-- ==== Sys2Proof/Proofs/Stays.lean ====
section
/-! PROOFS. A handover cancelled to its old cell (R77); a station gone DORMANT (R60). -/

namespace Sys2Proof.Machine

variable {p q : Nat → Prop} {i : Nat} {loose : Prop} {s t u : State}

/-! ## Cancelled to the old cell -/

/-- From `s` to `t` the handover of station `i` has been cancelled back to its old cell. -/
structure Cancelled (i : Nat) (st : Station) (cell : Nat) (since : Clock) (s t : State) : Prop extends Ended (fun _ => False) i s t where
  station  : t.stations.look i = some { st with place := .associated cell since }
  apart    : ∀ j, j ≠ i → t.stations.look j = s.stations.look j
  counted  : Advanced s t (.part .handoversCancelled) 1
  kept     : CountersKept s t fun c => c = .part .handoversCancelled ∨ Spilled c
  cells    : t.cells = s.cells
  untouched : t.copies = s.copies ∧ t.pools = s.pools ∧ t.owed = s.owed

theorem look_returnedState {st : Station} (cell : Nat) (since : Clock) (j : Nat) :
    (returnedState i cell since st s).stations.look j =
      if j = i then some { st with place := .associated cell since } else s.stations.look j := by
  rw [returnedState, setStations_stations, Table.look_put]

theorem countersKept_postSignal (cell : Nat) (addr : Addr) (body : SignalBody) (s : State) :
    CountersKept s (postSignal cell addr body s) Spilled := by
  refine CountersKept.mono (Shift.counters (p := fun _ => False) (q := fun _ => False) (i := 0)
      (Shift.post (loose := True) s cell addr body trivial)) ?_
  rintro c (⟨n, hn, -⟩ | ⟨-, hc⟩)
  · exact hn.elim
  · exact hc

theorem cancelled_cancelToOld (hw : s.stations.wf = true) {st : Station} {cell : Nat} {since : Clock}
    (hst : s.stations.look i = some st) (hp : st.place = .moving cell since) :
    Cancelled i st cell since s (cancelToOld i s) := by
  have hin := inner_cancelToOld i s
  have hl := fun j => look_returnedState (s := s) (i := i) (st := st) cell since j
  have hpost := countersKept_postSignal cell st.addr (.attachGrant i) (returnedState i cell since st s)
  have hc : (postSignal cell st.addr (.attachGrant i) (returnedState i cell since st s)).cells = s.cells := postSignal_cells ..
  have hs : (postSignal cell st.addr (.attachGrant i) (returnedState i cell since st s)).stations =
      (returnedState i cell since st s).stations := postSignal_stations ..
  have hy : (postSignal cell st.addr (.attachGrant i) (returnedState i cell since st s)).copies = s.copies := postSignal_copies ..
  have hpo : (postSignal cell st.addr (.attachGrant i) (returnedState i cell since st s)).pools = s.pools := postSignal_pools ..
  have ho : (postSignal cell st.addr (.attachGrant i) (returnedState i cell since st s)).owed = s.owed := postSignal_owed ..
  have hh : (postSignal cell st.addr (.attachGrant i) (returnedState i cell since st s)).handovers = s.handovers.drop i :=
    postSignal_handovers ..
  have hk : (returnedState i cell since st s).counters = s.counters := rfl
  have hx : ∀ c : PartCounter, ¬ Spilled (.part c) →
      (postSignal cell st.addr (.attachGrant i) (returnedState i cell since st s)).counter (.part c) = s.counter (.part c) :=
    fun c hc => hpost _ hc
  rw [cancelToOld_eq hst hp] at hin ⊢
  have hsr : ∀ j, (bumpPart .handoversCancelled (postSignal cell st.addr (.attachGrant i)
      (returnedState i cell since st s))).stations.look j =
        if j = i then some { st with place := .associated cell since } else s.stations.look j := fun j => by
    rw [← hl j, ← hs]
    rfl
  refine ⟨⟨hin, ⟨fun j x hj hx => ⟨x.rate, by rw [hsr, if_neg hj, hx], fun _ => rfl⟩, fun j hj => ?_⟩, fun j => ?_, ?_, ?_⟩,
    ?_, ?_, ?_, ?_, hc, hy, hpo, ho⟩
  · rw [hsr, if_neg, hj]
    rintro rfl
    rw [hst] at hj
    cases hj
  · show (postSignal cell st.addr (.attachGrant i) (returnedState i cell since st s)).handovers.look j = _
    rw [hh, Table.look_drop]
  · intro _ n hn
    refine hn.congr hw (hin.wf.1 hw) (by rw [State.account, State.account, show (bumpPart _ _).cells = _ from hc]) fun j => ?_
    rw [hsr]
    split
    · next hj =>
      rw [hj, hst]
      simp [Station.ratedAt, hp, Place.cell?]
    · rfl
  · exact fun n c hn _ => ⟨c.members, by rw [show (bumpPart _ _).copies = _ from hy, hn]⟩
  · rw [hsr, if_pos rfl]
  · exact fun j hj => by rw [hsr, if_neg hj]
  · rw [Advanced, bumpPart, bump, counter_advance, if_pos rfl]
    congr 1
    exact hx _ (by rintro ⟨⟩)
  · have h0 : CountersKept s (postSignal cell st.addr (.attachGrant i) (returnedState i cell since st s)) Spilled :=
      fun c hc => hpost c hc
    exact (h0.mono fun c hc => .inr hc).trans ((countersKept_bumpPart .handoversCancelled _).mono fun c hc => .inl hc)

/-! ## Gone DORMANT -/

/-- From `s` to `t` station `i` has gone DORMANT from its cell. -/
structure Dormant (i : Nat) (cell : Nat) (st : Station) (s t : State) : Prop extends Ended (· = cell) i s t where
  station : t.stations.look i = some (dormantFrom cell st)
  counted : Advanced s t (.part .goneDormant) 1
  kept    : CountersKept s t fun c => c = .part .goneDormant ∨ c = .cell cell .replayDiscarded
  trunks  : t.trunks = s.trunks

theorem shift_leftCell (hw : s.copies.wf = true) (i cell : Nat) (st : Station) :
    Shift (· = cell) (fun _ => False) (i + 1) False (s.setStations (s.stations.put i (dormantFrom cell st))) (leftCell i cell st s) := by
  have h := shift_dropMembers (s := s.setStations (s.stations.put i (dormantFrom cell st))) hw cell (fun _ => False) (i + 1) False
    (st.members.map (·.channel))
  rw [List.foldl_map] at h
  exact h.trans (.weigh ..)

theorem oweIfAged_frame (i : Nat) (st : Station) (s : State) : oweIfAged i st s = { s with owed := (oweIfAged i st s).owed } := by
  unfold oweIfAged
  split <;> rfl

/-- Where a station goes DORMANT, it leaves its cell; a count, buffers released and an expiry owed are all else. -/
theorem goDormant_frame {st : Station} {cell : Nat} (hst : s.stations.look i = some st) (hc : st.place.cell? = some cell) :
    ∃ counters pools owed, goDormant i s = { leftCell i cell st s with counters := counters, pools := pools, owed := owed } := by
  have hrun := goDormant_eq hst hc
  have hrel := releaseAll_frame (st.queue.map (·.buffer)) (leftCell i cell st s)
  generalize releaseAll (st.queue.map (·.buffer)) (leftCell i cell st s) = y at hrun hrel
  generalize leftCell i cell st s = z at hrel
  obtain ⟨counters, hcount⟩ := bumpPart_eq .goneDormant y
  rw [hrun, oweIfAged_frame, hcount, hrel]
  exact ⟨_, _, _, rfl⟩

theorem dormant_goDormant (hw : s.stations.wf = true) (hcw : s.copies.wf = true) {st : Station} {cell : Nat}
    (hst : s.stations.look i = some st) (hc : st.place.cell? = some cell) (hno : s.handovers.look i = none) :
    Dormant i cell st s (goDormant i s) := by
  have hin := inner_goDormant i s
  have hsh := shift_leftCell hcw i cell st
  have hlook : (leftCell i cell st s).stations.look i = some (dormantFrom cell st) := by
    obtain ⟨r, hr, hd⟩ := hsh.onlyRates.kept i (dormantFrom cell st) (by omega)
      (by rw [setStations_stations, Table.look_put, if_pos rfl])
    rw [hr, hd rfl]
  have hothers : OnlyRates i s (leftCell i cell st s) := by
    refine (onlyRates_putStation i (dormantFrom cell st) (t := s.setStations (s.stations.put i (dormantFrom cell st))) rfl
      (by rw [hst]; rfl)).trans ?_
    have h := shift_dropMembers (s := s.setStations (s.stations.put i (dormantFrom cell st))) hcw cell (fun _ => False) i False
      (st.members.map (·.channel))
    rw [List.foldl_map] at h
    exact (h.trans (.weigh _ cell)).onlyRates
  have hrates : ∀ n, s.RatesLaw n ∨ n = cell → (leftCell i cell st s).RatesLaw n := by
    intro n hn
    have hpw : (s.setStations (s.stations.put i (dormantFrom cell st))).stations.wf = true := Table.wf_put _ _ _ hw
    have hdrop := shift_dropMembers (s := s.setStations (s.stations.put i (dormantFrom cell st))) hcw cell (fun _ => False) i False
      (st.members.map (·.channel))
    rw [List.foldl_map] at hdrop
    have hdw := hdrop.inner.wf.1 hpw
    by_cases hnc : n = cell
    · rw [hnc]
      exact ratesLaw_reweigh hdw cell
    · refine ratesLaw_reweigh_ne hdw hnc (hdrop.rates hpw n ((hn.resolve_right hnc).congr hw hpw rfl fun j => ?_))
      rw [setStations_stations, Table.look_put]
      split
      · next hj =>
        rw [hj, hst]
        have e1 : ¬ st.place.cell? = some n := by rw [hc]; exact fun e => hnc (Option.some.inj e).symm
        have e2 : ¬ (dormantFrom cell st).place.cell? = some n := by rintro ⟨⟩
        simp [Station.ratedAt, e1, e2]
      · rfl
  have hcount := hsh.counters
  have hcopies := fun n c => hsh.copies (n := n) (c := c)
  have hh := hsh.handovers
  have ht := hsh.trunks id
  rw [goDormant_eq hst hc] at hin ⊢
  generalize leftCell i cell st s = x at *
  have hrel := releaseAll_frame (st.queue.map (·.buffer)) x
  generalize releaseAll (st.queue.map (·.buffer)) x = y at *
  have hbump := onlyCounts_bump (.part .goneDormant) y
  have howe := oweIfAged_frame i st (bumpPart .goneDormant y)
  have hyc : y.counters = x.counters := by rw [hrel]; rfl
  have hk : CountersKept s y fun c => c = .cell cell .replayDiscarded := by
    intro c hc
    rw [State.counter, hyc]
    refine (hcount c ?_).trans rfl
    rintro (⟨n, rfl, h⟩ | ⟨h, -⟩)
    · exact hc h
    · exact h
  have hst' : (oweIfAged i st (bumpPart .goneDormant y)).stations = x.stations := by rw [howe, hrel]; rfl
  refine ⟨⟨hin, ⟨fun j z hj hz => ?_, fun j hj => ?_⟩, fun j => ?_, ?_, ?_⟩, ?_, ?_, ?_, ?_⟩
  · rw [hst']
    exact hothers.kept j z hj hz
  · rw [hst']
    exact hothers.free j hj
  · have : (oweIfAged i st (bumpPart .goneDormant y)).handovers = s.handovers := by rw [howe, hrel]; exact hh
    rw [this]
    split
    · next hj => rw [hj, hno]
    · rfl
  · intro _ n hn
    have hxw : x.stations.wf = true := by rw [← hst']; exact hin.wf.1 hw
    exact RatesKept.of_eq (s := x) (by rw [howe, hrel]; rfl) hst' hxw n (hrates n (.inl hn))
  · intro n c hn hne
    have : (oweIfAged i st (bumpPart .goneDormant y)).copies = x.copies := by rw [howe, hrel]; rfl
    rw [this]
    exact hcopies n c hn hne
  · rw [hst', hlook]
  · have : (oweIfAged i st (bumpPart .goneDormant y)).counter (.part .goneDormant) = (bump (.part .goneDormant) y).counter
        (.part .goneDormant) := by rw [howe]; rfl
    rw [Advanced, this, hbump.moved, hk _ (by simp)]
  · have : CountersKept s (bumpPart .goneDormant y) fun c => c = .part .goneDormant ∨ c = .cell cell .replayDiscarded :=
      (hk.mono fun _ h => .inr h).trans (hbump.kept.mono fun _ h => .inl h)
    intro c hc
    rw [howe]
    exact this c hc
  · rw [howe, hrel]
    exact ht

end Sys2Proof.Machine
end

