/-! ## The stations that name a channel at a cell -/

/-- The station is counted at the cell and names the channel. -/
def Station.names (cell ch : Nat) (st : Station) : Bool := st.place.cell? == some cell && st.members.any fun y => y.channel == ch

/-- The station's number, if it is counted at the cell and names the channel. -/
def namer (cell ch : Nat) (i : Nat) (st : Station) : List Nat := if st.names cell ch then [i] else []

/-- How many stations counted at the cell name the channel. -/
def State.namers (s : State) (cell ch : Nat) : Nat := (s.stations.flat (namer cell ch)).length

theorem State.namers_eq (s : State) (cell ch : Nat) : s.namers cell ch =
    (s.stations.entries.filter fun x => x.2.place.cell? == some cell && x.2.members.any fun y => y.channel == ch).length := by
  rw [State.namers, Table.flat]
  induction s.stations.entries with
  | nil => rfl
  | cons x rest ih =>
    rw [List.flatMap_cons, List.length_append, ih, List.filter_cons, namer, Station.names]
    split <;> simp [Nat.add_comm]

theorem Station.names_iff {st : Station} : st.names cell ch = true ↔ st.place.cell? = some cell ∧ ch ∈ st.members.map (·.channel) := by
  simp [Station.names]

/-- One station's record changed: the count of the others is the same. -/
theorem namers_change (hw : s.stations.wf = true) (hw' : t.stations.wf = true) {st now : Station} (hst : s.stations.look i = some st)
    (hnow : t.stations.look i = some now) (ho : OnlyRates i s t) (cell ch : Nat) :
    ∃ r, s.namers cell ch = (st.names cell ch).toNat + r ∧ t.namers cell ch = (now.names cell ch).toNat + r := by
  have hlen : ∀ x : Station, (namer cell ch i x).length = (x.names cell ch).toNat := fun x => by
    unfold namer
    cases x.names cell ch <;> rfl
  have hdrop : ∀ k, k ≠ i → (s.stations.drop i).look k = s.stations.look k := fun k hk => by rw [Table.look_drop, if_neg hk]
  have hi : (s.stations.drop i).look i = none := by rw [Table.look_drop, if_pos rfl]
  have hwd := Table.wf_drop s.stations i hw
  have key : ∀ {u : State} {x : Station}, u.stations.wf = true → u.stations.look i = some x →
      (∀ k, k ≠ i → u.stations.at (namer cell ch) k = s.stations.at (namer cell ch) k) →
      u.namers cell ch = (x.names cell ch).toNat + ((s.stations.drop i).flat (namer cell ch)).length := fun {u x} hu hx hk => by
    rw [State.namers, (Table.flat_split (g := namer cell ch) hu hwd i
      (by rw [Table.at_some hx, Table.at_none hi, List.append_nil]) fun k hki => by
        rw [hk k hki, Table.at, Table.at, hdrop k hki]).length_eq, List.length_append, hlen]
  refine ⟨_, key hw hst fun _ _ => rfl, key hw' hnow fun k hk => ?_⟩
  cases hk' : s.stations.look k with
  | none => rw [Table.at_none hk', Table.at_none (ho.free k hk')]
  | some x =>
    obtain ⟨r, hr, -⟩ := ho.kept k x hk hk'
    rw [Table.at_some hr, Table.at_some hk']
    rfl

/-- Where a station is counted, and its list. -/
def Station.seat (st : Station) : Option Nat × List Membership := (st.place.cell?, st.members)

/-- Every station is counted where it was, with the list it had. -/
def SameSeats (s t : State) : Prop := ∀ j, (t.stations.look j).map Station.seat = (s.stations.look j).map Station.seat

theorem OnlyRates.sameSeats (h : ∀ i, OnlyRates i s t) : SameSeats s t := fun j => by
  cases hj : s.stations.look j with
  | none => rw [(h j).free j hj]
  | some x =>
    obtain ⟨r, hr, -⟩ := (h (j + 1)).kept j x (by omega) hj
    rw [hr]
    rfl

theorem namers_of_seats (hw : s.stations.wf = true) (hw' : t.stations.wf = true) (h : SameSeats s t) (cell ch : Nat) :
    t.namers cell ch = s.namers cell ch := by
  rw [State.namers, State.namers, Table.flat_congr hw' hw fun k => ?_]
  have hk := h k
  cases hs : s.stations.look k with
  | none =>
    rw [hs, Option.map_none, Option.map_eq_none_iff] at hk
    rw [Table.at_none hs, Table.at_none hk]
  | some x =>
    rw [hs] at hk
    obtain ⟨y, hy, e⟩ := Option.map_eq_some_iff.mp (hk.trans rfl)
    obtain ⟨e1, e2⟩ := Prod.mk.inj e
    rw [Table.at_some hy, Table.at_some hs, namer, namer, Station.names, Station.names, e1, e2]

/-! ## The law of member counts, with members still to leave -/

/-- Copies are single; each has members, no more than the stations counted at its cell that name its channel, but for one more where a member
of a channel of `pending` has still to leave it; no station names a channel twice. -/
structure Membered (pending : List Nat) (cell : Nat) (s : State) : Prop where
  single : ∀ n m c d, s.copies.look n = some c → s.copies.look m = some d → c.channel = d.channel → c.cell = d.cell → n = m
  counts : ∀ n c, s.copies.look n = some c → 0 < c.members
    ∧ c.members ≤ s.namers c.cell c.channel + if c.cell = cell ∧ c.channel ∈ pending then 1 else 0
  nodup  : ∀ i st, s.stations.look i = some st → (st.members.map (·.channel)).Nodup

theorem Membered.any (h : Membered [] cell s) (cell' : Nat) : Membered [] cell' s :=
  ⟨h.single, fun n c hc => by simpa using h.counts n c hc, h.nodup⟩

theorem SameSeats.nodup (h : SameSeats s t) (hs : ∀ i st, s.stations.look i = some st → (st.members.map (·.channel)).Nodup) :
    ∀ i st, t.stations.look i = some st → (st.members.map (·.channel)).Nodup := fun j x hx => by
  have hj := h j
  rw [hx] at hj
  obtain ⟨y, hy, e⟩ := Option.map_eq_some_iff.mp hj.symm
  rw [← (Prod.mk.inj e).2]
  exact hs j y hy

theorem Membered.of_seats (h : Membered pending cell s) (hw : s.stations.wf = true) (hw' : t.stations.wf = true)
    (ho : SameSeats s t) (hc : t.copies = s.copies) : Membered pending cell t where
  single := by rw [hc]; exact h.single
  counts n c hn := by
    rw [hc] at hn
    rw [namers_of_seats hw hw' ho]
    exact h.counts n c hn
  nodup := ho.nodup h.nodup

theorem State.copyAt_none (hw : s.copies.wf = true) (h : s.copyAt ch cell = none) {c : Copy}
    (hc : s.copies.look n = some c) : ¬ (c.channel = ch ∧ c.cell = cell) := by
  have := List.find?_eq_none.mp h (n, c) ((Table.mem_entries hw).mpr hc)
  simpa using this

theorem onlyRates_dropMember (hw : s.copies.wf = true) (ch cell i : Nat) : OnlyRates i s (dropMember ch cell s) :=
  (shift_dropMember hw ch cell (fun _ => False) i False).onlyRates

theorem dropMember_absent (h : s.copyAt ch cell = none) : dropMember ch cell s = s := by
  simp [dropMember, h]

theorem dropMember_last {c : Copy} (h : s.copyAt ch cell = some (n, c)) (hm : c.members ≤ 1) :
    dropMember ch cell s = removeCopy n s := by
  simp [dropMember, h, hm]

theorem dropMember_more {c : Copy} (h : s.copyAt ch cell = some (n, c)) (hm : ¬ c.members ≤ 1) :
    dropMember ch cell s = s.setCopies (s.copies.put n { c with members := c.members - 1 }) := by
  simp [dropMember, h, hm]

— TASK STATEMENT —
Scan the material above for the word "cells". Copy each line where it occurs.

— SOLUTION FOR THIS EXERCISE —
  cells    : t.cells = s.cells
  have hc : (postSignal cell st.addr (.attachGrant i) (returnedState i cell since st s)).cells = s.cells := postSignal_cells ..
    refine hn.congr hw (hin.wf.1 hw) (by rw [State.account, State.account, show (bumpPart _ _).cells = _ from hc]) fun j => ?_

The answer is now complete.